Margit Theresa Rätzsch (13 September 1934 - 15 August 2016) was a German chemist. She was rector at Technical University Leuna-Merseburg.

== Life ==
Rätzsch was born in Teplice-Šanov in the Sudetenland, then Czechoslovakia (now Czech Republic).

She studied physics at the University of Leipzig from 1952-1956. In 1959 she moved to the Technical University for Chemistry Leuna-Merseburg, where she held the position of scientific assistant and assistant to the Vice Rector for Research until 1964. It was in this year that she also received her doctorate, enabling her to move immediately into a job as a senior assistant. She completed this phase of her work in 1968 with her habilitation.

Starting in 1969, she became a lecturer and then a professor of physical chemistry at the “Carl Schorlemmer” Technical University in Leuna-Merseburg. In addition, she was appointed director of the process chemistry section. From 1981 to 1990, she was rector at the university.

With the dismantling of the technical college on 31 March 1993, Rätzsch entered early retirement and continued to live in Merseburg.

In 1985, she chaired a five-day UNESCO meeting of 16 experts from 15 countries about "Participation of Women in Various Areas of Higher Education" held in Wroclaw, Poland, in December.

She died in Merseburg in 2016.

== Research ==
Rätzsch's research concentrated on physical chemistry and chemical thermodynamics.

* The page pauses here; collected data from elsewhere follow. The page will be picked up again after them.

-- ==== Sys2Proof/Tests/Slice0.lean ====
section
/-! SUPPORT. The model's own tests. Expected values are those of spec/opcode_table.json, 30_encoding.md and
95_test_vectors.md, each named beside its test. After them, for every statement with hypotheses, a witness that meets
all of them. -/

-- One theorem at a time: many kernel evaluations at once exhaust the threads of a small machine.
set_option Elab.async false

namespace Sys2Proof.Tests

open Sys2Proof.Machine

/-! ## The setup of 95_test_vectors.md -/

/-- The configuration of 95_test_vectors.md's vectors: capacity 64, EXACT, the codes 1 and 2, empty texts, REPLY_CAP 256. -/
def cfg : Config :=
  { accCapacity := 64, errLenMode := .exact, errcodeArgs := 0x01#8, errcodeNotFound := 0x02#8, msgStartArgs := [],
    msgStartNotFound := [], msgExitFail := [], msgInfoArgs := [], replyCap := 256 }

/-- "cam", "face" -/
def cam : Bytes := [0x63#8, 0x61#8, 0x6D#8]
def face : Bytes := [0x66#8, 0x61#8, 0x63#8, 0x65#8]

/-- The registry of 95_test_vectors.md's vectors: (cam, Camera, d1) and (face, Face, d2). -/
def apps : List AppRecord :=
  [{ id := cam, name := [0x43#8, 0x61#8, 0x6D#8, 0x65#8, 0x72#8, 0x61#8], description := [0x64#8, 0x31#8],
     executableRef := [] },
   { id := face, name := [0x46#8, 0x61#8, 0x63#8, 0x65#8], description := [0x64#8, 0x32#8], executableRef := [] }]

/-- The agents of 95_test_vectors.md's vectors: the current app is face, and the sink takes every byte. -/
def env : Env := { apps := apps, switchResult := .ok, exitResult := .ok, currentApp := face, sink := .all }

/-- After reset, with that configuration and those agents. -/
def ready : State := { State.reset with cfg := cfg, env := env }

/-- `ready` with a message in the message register. -/
def holding (flags cmd : Byte) (body : Bytes) : State :=
  { ready with msgValid := true, msg := { flags := flags, cmd := cmd, body := body, hasBeenReplied := false } }

/-- `ready` with bytes in the accumulator. -/
def received (b : Bytes) : State := { ready with acc := b }

/-- `P`, the ping frame of 95_test_vectors.md. -/
def ping : Bytes := [0xAA#8, 0xCA#8, 0xAC#8, 0xBB#8, 0x08#8, 0x00#8, 0x00#8, 0x00#8, 0x01#8] ++ [0x01#8, 0x70#8, 0x69#8, 0x6E#8, 0x67#8, 0x49#8, 0x3B#8]

/-- "ping" -/
def pingBody : Bytes := [0x70#8, 0x69#8, 0x6E#8, 0x67#8]

/-- The response of an outcome. -/
def answer : Out → Option Response
  | .next t => t.response
  | .fault _ => none
  | .refused _ => none

/-- A property of the next state of an outcome. -/
def holdsAfter (o : Out) (p : State → Bool) : Bool :=
  match o with
  | .next t => p t
  | .fault _ => false
  | .refused _ => false

theorem next_with {o : Out} (p : State → Bool) (h : holdsAfter o p = true) : ∃ t, o = .next t ∧ p t = true := by
  cases o with
  | next t => exact ⟨t, rfl, h⟩
  | fault r => cases h
  | refused r => cases h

== Selected publications ==

- Intermolecular interactions and structure in liquid non-electrolytes. Meeting reports of the Academy of Sciences of the GDR, born in 1978, No. 4 N: Mathematics, Natural Sciences, Technology. Akademie publishing house, Berlin 1978.
- Core effect in low-molecular fluid systems. Meeting reports of the Academy of Sciences of the GDR, born in 1978, No. 4 N: Mathematics, Natural Sciences, Technology. Akademie Verlag, Berlin 1978 (with Rainer Patz).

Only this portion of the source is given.